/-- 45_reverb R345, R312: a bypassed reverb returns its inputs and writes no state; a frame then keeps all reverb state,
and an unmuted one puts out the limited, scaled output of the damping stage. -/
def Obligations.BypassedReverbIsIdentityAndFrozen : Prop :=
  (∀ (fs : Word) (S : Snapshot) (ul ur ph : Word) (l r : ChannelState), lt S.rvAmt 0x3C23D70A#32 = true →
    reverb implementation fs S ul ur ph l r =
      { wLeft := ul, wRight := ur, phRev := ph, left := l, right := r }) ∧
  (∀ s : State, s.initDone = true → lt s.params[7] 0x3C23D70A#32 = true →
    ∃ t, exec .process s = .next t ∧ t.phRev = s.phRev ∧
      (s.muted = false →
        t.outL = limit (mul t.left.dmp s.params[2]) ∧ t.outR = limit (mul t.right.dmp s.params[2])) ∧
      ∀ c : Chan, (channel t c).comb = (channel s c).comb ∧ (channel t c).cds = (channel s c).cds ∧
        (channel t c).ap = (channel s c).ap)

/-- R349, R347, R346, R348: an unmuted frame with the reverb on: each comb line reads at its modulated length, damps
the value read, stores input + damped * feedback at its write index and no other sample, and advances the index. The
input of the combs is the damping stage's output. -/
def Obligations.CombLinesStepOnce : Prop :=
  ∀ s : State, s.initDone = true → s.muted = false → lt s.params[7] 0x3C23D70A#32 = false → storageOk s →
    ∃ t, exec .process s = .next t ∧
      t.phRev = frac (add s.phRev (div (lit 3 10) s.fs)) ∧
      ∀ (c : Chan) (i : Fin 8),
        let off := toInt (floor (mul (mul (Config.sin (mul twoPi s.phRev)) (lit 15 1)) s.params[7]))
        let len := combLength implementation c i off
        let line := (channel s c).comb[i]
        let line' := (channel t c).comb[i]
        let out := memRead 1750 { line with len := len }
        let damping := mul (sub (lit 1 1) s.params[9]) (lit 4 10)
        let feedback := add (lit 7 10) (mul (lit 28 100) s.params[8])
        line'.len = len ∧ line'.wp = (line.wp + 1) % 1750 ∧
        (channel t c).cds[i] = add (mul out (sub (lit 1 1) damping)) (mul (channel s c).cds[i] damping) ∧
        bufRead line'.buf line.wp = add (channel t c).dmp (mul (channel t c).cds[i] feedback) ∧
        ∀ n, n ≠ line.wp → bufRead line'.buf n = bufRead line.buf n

---+---

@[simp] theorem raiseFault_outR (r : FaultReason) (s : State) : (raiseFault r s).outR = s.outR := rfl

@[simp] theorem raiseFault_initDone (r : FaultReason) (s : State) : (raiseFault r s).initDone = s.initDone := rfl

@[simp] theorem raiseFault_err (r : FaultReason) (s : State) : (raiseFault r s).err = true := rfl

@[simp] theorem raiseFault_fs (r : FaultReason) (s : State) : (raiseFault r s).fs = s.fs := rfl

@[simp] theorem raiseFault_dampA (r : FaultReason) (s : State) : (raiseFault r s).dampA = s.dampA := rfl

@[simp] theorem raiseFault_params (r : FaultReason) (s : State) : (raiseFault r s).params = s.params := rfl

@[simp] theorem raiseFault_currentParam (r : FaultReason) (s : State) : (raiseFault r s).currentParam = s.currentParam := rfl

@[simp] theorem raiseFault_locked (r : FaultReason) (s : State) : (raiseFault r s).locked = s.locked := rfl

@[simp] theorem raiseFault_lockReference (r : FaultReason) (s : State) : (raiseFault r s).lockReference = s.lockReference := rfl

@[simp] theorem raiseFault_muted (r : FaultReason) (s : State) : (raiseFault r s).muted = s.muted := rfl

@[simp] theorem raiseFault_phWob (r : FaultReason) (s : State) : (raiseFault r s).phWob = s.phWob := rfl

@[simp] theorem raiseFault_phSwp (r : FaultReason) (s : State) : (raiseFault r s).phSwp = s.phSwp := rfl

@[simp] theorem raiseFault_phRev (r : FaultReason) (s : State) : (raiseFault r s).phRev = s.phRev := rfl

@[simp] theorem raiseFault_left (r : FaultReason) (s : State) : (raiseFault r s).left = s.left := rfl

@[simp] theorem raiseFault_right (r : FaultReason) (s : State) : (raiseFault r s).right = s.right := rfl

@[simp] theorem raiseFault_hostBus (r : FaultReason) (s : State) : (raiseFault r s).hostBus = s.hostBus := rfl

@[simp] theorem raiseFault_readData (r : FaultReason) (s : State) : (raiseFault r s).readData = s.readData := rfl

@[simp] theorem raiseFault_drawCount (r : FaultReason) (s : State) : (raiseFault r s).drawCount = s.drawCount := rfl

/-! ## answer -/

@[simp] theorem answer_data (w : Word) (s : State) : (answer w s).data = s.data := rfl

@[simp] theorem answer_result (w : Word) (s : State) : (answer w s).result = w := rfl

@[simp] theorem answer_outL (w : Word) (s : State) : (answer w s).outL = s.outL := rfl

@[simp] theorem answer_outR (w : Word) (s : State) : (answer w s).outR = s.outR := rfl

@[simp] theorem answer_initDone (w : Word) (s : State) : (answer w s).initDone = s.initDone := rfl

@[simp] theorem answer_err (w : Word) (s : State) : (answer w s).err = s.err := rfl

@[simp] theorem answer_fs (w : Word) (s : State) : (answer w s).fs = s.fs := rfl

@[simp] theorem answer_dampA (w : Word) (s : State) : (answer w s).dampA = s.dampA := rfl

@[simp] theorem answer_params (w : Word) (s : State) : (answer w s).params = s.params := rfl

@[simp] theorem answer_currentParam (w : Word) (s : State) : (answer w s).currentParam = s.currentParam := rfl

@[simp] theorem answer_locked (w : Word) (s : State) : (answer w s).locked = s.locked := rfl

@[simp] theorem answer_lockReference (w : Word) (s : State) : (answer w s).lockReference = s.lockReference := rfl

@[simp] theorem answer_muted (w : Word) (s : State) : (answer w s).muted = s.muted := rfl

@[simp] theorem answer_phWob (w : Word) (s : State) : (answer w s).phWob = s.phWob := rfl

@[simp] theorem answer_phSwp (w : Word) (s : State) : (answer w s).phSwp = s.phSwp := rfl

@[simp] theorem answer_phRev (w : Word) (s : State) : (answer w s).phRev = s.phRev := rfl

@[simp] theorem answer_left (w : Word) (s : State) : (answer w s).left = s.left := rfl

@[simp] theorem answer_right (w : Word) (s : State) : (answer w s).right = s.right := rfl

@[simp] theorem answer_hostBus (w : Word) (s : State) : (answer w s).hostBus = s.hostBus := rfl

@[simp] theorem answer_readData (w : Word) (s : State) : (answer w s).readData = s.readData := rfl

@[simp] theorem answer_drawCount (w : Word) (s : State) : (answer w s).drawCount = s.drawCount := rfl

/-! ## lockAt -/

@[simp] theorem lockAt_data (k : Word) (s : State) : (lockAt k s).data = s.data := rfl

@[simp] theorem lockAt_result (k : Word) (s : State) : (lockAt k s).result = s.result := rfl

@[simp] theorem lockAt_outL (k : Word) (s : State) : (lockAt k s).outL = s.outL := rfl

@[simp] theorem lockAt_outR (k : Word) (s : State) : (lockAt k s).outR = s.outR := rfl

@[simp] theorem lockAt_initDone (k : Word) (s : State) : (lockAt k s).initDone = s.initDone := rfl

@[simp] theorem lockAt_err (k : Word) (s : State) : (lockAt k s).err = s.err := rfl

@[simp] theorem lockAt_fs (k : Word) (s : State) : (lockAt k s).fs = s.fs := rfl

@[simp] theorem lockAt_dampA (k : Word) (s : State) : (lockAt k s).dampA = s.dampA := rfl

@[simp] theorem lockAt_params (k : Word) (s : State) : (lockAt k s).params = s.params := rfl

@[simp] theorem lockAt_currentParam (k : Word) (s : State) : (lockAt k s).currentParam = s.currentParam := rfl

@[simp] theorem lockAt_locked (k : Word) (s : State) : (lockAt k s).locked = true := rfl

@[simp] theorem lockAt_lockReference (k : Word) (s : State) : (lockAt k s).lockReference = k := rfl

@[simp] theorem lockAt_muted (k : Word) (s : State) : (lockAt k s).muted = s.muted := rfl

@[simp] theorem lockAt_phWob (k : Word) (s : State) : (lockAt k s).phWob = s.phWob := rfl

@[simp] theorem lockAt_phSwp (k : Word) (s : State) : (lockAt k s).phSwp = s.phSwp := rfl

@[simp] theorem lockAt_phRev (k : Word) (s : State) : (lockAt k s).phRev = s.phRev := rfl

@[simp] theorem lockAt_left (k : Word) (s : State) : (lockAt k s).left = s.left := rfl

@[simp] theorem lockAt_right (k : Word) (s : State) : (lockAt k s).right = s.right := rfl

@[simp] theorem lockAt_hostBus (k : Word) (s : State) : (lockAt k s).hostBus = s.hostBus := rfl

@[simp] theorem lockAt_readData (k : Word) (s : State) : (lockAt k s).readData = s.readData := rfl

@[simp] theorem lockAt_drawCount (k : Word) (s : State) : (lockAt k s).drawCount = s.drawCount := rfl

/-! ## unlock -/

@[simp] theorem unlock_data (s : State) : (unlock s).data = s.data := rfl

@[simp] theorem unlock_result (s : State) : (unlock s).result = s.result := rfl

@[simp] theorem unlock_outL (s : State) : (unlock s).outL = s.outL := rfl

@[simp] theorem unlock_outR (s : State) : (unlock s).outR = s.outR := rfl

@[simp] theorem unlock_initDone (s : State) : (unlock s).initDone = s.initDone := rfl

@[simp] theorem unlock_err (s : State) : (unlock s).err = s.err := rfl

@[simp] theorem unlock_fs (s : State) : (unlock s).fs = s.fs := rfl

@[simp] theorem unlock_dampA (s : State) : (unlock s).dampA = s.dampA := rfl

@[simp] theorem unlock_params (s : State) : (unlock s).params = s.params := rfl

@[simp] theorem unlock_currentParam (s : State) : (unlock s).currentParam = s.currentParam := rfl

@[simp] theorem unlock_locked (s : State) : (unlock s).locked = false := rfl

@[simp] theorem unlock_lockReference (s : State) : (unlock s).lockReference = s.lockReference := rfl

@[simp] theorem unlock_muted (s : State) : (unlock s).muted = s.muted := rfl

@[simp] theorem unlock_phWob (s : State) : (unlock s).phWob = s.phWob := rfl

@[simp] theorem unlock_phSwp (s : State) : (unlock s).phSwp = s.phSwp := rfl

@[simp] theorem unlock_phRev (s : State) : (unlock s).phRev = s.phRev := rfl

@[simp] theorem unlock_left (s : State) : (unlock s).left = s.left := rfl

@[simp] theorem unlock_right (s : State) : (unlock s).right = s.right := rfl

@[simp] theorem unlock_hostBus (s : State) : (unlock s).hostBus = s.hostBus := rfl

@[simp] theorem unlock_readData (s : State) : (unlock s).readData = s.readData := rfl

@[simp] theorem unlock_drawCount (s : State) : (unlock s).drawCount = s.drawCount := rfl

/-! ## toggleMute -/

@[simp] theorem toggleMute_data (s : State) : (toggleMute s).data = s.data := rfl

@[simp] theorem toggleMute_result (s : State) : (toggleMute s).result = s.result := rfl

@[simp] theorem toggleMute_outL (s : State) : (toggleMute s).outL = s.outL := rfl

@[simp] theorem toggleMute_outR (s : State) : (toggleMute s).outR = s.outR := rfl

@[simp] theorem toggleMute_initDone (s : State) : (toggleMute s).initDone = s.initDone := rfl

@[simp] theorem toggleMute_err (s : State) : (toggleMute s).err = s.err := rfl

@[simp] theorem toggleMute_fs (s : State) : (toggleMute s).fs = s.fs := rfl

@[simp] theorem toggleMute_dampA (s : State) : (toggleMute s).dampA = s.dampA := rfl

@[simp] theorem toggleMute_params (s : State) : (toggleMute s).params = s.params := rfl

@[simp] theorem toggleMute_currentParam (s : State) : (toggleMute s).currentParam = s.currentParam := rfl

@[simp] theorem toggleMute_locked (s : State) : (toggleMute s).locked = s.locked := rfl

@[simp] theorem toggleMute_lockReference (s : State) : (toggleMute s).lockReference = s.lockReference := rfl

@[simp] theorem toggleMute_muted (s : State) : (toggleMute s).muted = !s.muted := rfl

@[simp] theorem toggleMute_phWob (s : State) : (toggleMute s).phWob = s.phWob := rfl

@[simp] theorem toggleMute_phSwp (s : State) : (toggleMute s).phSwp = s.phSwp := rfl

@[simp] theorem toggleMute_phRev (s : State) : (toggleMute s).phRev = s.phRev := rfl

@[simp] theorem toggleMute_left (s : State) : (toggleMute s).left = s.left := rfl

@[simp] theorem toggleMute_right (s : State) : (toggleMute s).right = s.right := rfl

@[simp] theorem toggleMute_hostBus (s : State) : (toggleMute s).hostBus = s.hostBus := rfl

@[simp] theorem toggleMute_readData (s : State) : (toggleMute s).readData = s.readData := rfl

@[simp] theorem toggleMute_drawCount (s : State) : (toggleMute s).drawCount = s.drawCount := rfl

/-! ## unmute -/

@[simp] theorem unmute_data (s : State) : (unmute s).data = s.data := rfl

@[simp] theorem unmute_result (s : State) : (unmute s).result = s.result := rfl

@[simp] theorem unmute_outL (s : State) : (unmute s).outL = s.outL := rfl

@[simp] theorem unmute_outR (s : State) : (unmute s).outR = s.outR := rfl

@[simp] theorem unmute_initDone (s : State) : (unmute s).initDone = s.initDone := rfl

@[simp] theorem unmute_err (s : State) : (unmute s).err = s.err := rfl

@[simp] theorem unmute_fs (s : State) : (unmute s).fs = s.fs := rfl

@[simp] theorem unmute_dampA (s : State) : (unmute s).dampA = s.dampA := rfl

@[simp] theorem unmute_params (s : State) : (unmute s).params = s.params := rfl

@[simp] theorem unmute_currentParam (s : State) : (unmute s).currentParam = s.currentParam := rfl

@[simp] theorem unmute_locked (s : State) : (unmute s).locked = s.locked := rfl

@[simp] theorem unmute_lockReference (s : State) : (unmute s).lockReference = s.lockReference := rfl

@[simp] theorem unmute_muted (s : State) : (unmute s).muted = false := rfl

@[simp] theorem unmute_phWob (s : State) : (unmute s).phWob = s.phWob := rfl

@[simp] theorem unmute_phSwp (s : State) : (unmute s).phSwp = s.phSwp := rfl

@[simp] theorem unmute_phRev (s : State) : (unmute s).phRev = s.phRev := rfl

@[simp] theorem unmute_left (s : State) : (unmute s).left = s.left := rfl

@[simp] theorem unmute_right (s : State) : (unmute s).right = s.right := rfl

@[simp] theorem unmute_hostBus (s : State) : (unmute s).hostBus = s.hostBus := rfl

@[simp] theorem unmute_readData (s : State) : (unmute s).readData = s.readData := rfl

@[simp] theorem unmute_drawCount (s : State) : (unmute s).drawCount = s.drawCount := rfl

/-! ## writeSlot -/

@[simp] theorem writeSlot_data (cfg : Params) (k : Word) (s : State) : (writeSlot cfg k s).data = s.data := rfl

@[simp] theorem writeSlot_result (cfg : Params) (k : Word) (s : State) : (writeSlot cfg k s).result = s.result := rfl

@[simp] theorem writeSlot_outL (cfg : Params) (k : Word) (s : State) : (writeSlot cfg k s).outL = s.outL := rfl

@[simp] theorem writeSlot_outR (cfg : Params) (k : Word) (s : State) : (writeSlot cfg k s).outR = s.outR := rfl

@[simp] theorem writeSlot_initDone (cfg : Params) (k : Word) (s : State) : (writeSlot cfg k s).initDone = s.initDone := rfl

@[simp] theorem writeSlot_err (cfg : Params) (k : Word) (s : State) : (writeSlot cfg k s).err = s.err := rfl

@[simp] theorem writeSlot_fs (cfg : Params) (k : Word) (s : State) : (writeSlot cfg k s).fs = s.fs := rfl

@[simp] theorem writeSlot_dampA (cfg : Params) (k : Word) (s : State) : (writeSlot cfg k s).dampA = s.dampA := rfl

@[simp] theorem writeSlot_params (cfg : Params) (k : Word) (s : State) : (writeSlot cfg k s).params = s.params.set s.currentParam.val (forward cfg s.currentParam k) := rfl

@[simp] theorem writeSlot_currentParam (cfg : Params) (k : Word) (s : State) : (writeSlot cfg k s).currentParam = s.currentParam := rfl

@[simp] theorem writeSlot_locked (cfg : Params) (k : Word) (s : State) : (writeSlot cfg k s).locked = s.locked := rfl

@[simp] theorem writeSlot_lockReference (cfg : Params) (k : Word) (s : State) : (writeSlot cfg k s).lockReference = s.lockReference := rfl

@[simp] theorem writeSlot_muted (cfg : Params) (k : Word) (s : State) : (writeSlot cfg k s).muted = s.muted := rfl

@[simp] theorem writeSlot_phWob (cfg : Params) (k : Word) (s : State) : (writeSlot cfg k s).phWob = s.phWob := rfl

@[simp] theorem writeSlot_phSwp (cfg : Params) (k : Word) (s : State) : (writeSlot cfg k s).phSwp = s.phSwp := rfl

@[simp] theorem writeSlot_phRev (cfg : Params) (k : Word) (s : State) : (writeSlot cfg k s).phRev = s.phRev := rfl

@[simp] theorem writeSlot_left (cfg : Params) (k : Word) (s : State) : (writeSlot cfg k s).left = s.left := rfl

---+---

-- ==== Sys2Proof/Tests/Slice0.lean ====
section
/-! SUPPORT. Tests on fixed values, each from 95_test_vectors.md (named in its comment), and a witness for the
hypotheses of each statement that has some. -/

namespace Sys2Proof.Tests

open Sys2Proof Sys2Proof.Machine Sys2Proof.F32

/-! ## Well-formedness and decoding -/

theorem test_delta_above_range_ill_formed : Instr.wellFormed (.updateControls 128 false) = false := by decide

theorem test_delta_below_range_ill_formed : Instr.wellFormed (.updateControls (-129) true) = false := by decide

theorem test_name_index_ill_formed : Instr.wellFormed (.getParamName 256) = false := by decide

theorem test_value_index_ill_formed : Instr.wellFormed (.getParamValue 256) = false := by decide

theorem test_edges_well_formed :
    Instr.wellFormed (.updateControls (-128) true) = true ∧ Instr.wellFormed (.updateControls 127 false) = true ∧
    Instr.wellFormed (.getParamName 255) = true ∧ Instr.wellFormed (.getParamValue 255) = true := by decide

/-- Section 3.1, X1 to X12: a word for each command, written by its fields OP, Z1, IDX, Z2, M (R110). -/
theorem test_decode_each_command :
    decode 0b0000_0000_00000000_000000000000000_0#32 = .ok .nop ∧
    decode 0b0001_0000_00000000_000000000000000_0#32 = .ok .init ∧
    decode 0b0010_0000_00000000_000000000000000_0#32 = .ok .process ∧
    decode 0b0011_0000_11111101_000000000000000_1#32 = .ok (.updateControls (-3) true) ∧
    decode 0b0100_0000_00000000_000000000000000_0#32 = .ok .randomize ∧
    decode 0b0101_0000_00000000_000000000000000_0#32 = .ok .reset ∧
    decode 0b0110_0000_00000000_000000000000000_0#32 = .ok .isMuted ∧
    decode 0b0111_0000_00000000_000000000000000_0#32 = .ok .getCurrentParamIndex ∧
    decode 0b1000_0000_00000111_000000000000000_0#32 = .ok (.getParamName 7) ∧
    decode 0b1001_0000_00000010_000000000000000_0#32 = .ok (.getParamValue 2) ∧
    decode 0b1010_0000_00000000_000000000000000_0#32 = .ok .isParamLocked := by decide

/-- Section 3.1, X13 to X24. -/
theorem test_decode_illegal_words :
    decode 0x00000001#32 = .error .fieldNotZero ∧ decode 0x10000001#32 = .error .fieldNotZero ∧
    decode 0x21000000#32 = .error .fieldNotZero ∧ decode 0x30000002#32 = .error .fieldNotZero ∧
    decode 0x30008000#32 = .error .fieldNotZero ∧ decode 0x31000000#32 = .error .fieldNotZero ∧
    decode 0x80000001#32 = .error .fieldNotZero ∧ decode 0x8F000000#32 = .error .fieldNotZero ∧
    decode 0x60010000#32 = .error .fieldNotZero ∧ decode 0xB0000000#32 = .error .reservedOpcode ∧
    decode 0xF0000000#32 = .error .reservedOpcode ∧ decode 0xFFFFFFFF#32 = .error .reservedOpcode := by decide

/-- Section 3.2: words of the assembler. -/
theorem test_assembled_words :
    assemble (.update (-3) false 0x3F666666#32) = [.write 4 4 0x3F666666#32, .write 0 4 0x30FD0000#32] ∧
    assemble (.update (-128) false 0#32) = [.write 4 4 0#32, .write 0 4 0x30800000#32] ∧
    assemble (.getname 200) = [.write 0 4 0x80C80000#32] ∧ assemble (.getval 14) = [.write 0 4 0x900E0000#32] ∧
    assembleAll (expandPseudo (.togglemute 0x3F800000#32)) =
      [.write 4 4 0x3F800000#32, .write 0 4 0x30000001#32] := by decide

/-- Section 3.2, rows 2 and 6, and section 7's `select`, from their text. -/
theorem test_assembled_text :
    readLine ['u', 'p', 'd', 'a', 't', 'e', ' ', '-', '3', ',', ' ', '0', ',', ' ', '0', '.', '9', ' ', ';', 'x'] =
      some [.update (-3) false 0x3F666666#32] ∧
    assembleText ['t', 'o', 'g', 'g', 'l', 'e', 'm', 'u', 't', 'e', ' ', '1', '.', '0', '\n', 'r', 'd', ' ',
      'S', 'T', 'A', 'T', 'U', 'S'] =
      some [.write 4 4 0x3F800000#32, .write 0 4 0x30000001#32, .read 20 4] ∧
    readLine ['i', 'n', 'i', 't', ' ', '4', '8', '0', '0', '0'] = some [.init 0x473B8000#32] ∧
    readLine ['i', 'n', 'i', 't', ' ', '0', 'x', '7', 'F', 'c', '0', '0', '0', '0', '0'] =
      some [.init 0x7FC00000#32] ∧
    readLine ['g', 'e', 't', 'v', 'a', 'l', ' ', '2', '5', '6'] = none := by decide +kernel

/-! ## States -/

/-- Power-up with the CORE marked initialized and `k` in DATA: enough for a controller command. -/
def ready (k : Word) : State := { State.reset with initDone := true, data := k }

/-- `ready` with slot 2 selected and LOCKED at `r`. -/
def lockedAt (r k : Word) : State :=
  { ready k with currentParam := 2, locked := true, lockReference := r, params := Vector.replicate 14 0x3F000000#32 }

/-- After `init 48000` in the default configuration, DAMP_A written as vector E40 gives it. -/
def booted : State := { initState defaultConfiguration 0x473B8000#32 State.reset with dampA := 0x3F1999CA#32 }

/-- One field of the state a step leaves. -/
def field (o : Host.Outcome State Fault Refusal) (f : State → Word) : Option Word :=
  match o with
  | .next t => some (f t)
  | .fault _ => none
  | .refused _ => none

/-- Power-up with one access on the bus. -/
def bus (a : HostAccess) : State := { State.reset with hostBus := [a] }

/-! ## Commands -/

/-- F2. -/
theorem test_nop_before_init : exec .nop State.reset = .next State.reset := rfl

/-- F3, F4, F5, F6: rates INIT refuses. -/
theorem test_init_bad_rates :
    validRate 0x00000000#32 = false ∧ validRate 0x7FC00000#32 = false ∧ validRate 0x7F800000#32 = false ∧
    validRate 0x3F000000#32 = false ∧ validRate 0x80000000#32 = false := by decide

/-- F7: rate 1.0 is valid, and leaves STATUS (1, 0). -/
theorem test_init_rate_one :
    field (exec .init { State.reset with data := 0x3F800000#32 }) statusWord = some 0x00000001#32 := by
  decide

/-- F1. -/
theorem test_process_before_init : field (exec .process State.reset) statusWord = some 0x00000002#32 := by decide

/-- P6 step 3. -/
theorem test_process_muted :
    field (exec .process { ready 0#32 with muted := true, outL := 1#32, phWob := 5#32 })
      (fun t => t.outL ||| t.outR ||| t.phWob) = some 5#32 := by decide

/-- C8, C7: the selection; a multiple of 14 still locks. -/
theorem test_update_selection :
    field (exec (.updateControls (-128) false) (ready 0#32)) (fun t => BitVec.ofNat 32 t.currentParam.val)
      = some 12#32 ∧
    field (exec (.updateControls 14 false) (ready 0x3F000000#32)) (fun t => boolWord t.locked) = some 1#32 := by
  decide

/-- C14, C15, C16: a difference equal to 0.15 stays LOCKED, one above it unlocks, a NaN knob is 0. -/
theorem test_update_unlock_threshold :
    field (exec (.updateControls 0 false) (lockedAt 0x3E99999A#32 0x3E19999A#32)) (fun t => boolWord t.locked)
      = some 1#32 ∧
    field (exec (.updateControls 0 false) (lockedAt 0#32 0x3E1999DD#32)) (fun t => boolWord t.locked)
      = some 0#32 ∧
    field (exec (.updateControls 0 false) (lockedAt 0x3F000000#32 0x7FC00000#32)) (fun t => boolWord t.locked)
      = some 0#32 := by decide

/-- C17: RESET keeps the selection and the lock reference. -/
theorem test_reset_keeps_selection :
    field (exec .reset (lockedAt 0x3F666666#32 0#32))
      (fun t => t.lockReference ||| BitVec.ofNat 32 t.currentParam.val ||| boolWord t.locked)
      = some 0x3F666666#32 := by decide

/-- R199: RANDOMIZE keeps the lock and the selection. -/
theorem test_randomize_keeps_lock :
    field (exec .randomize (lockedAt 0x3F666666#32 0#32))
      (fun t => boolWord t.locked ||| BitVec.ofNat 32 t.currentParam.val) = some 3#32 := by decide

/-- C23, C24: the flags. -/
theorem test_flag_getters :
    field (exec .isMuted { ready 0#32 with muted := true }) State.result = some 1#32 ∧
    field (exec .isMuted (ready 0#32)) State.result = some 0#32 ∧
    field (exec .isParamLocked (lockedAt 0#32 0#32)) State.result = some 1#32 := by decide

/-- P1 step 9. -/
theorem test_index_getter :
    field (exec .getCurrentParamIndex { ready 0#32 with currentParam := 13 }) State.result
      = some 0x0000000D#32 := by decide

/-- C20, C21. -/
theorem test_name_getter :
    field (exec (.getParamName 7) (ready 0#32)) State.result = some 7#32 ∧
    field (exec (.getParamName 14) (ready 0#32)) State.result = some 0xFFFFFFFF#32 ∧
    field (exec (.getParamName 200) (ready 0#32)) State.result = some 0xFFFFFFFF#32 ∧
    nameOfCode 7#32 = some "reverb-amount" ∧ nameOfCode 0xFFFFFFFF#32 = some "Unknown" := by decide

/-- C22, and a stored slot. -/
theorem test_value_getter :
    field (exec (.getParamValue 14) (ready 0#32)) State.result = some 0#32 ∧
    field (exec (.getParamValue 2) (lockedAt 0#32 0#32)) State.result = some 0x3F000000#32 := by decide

---+---

▶ [Task description] Using the entries above, give back exactly the line containing "w s).phWob = s.phWob := rfl", the line containing "w s).phRev = s.phRev := rfl", and every line between them, and nothing else.

▶ [Reply]
@[simp] theorem answer_phWob (w : Word) (s : State) : (answer w s).phWob = s.phWob := rfl

@[simp] theorem answer_phSwp (w : Word) (s : State) : (answer w s).phSwp = s.phSwp := rfl

@[simp] theorem answer_phRev (w : Word) (s : State) : (answer w s).phRev = s.phRev := rfl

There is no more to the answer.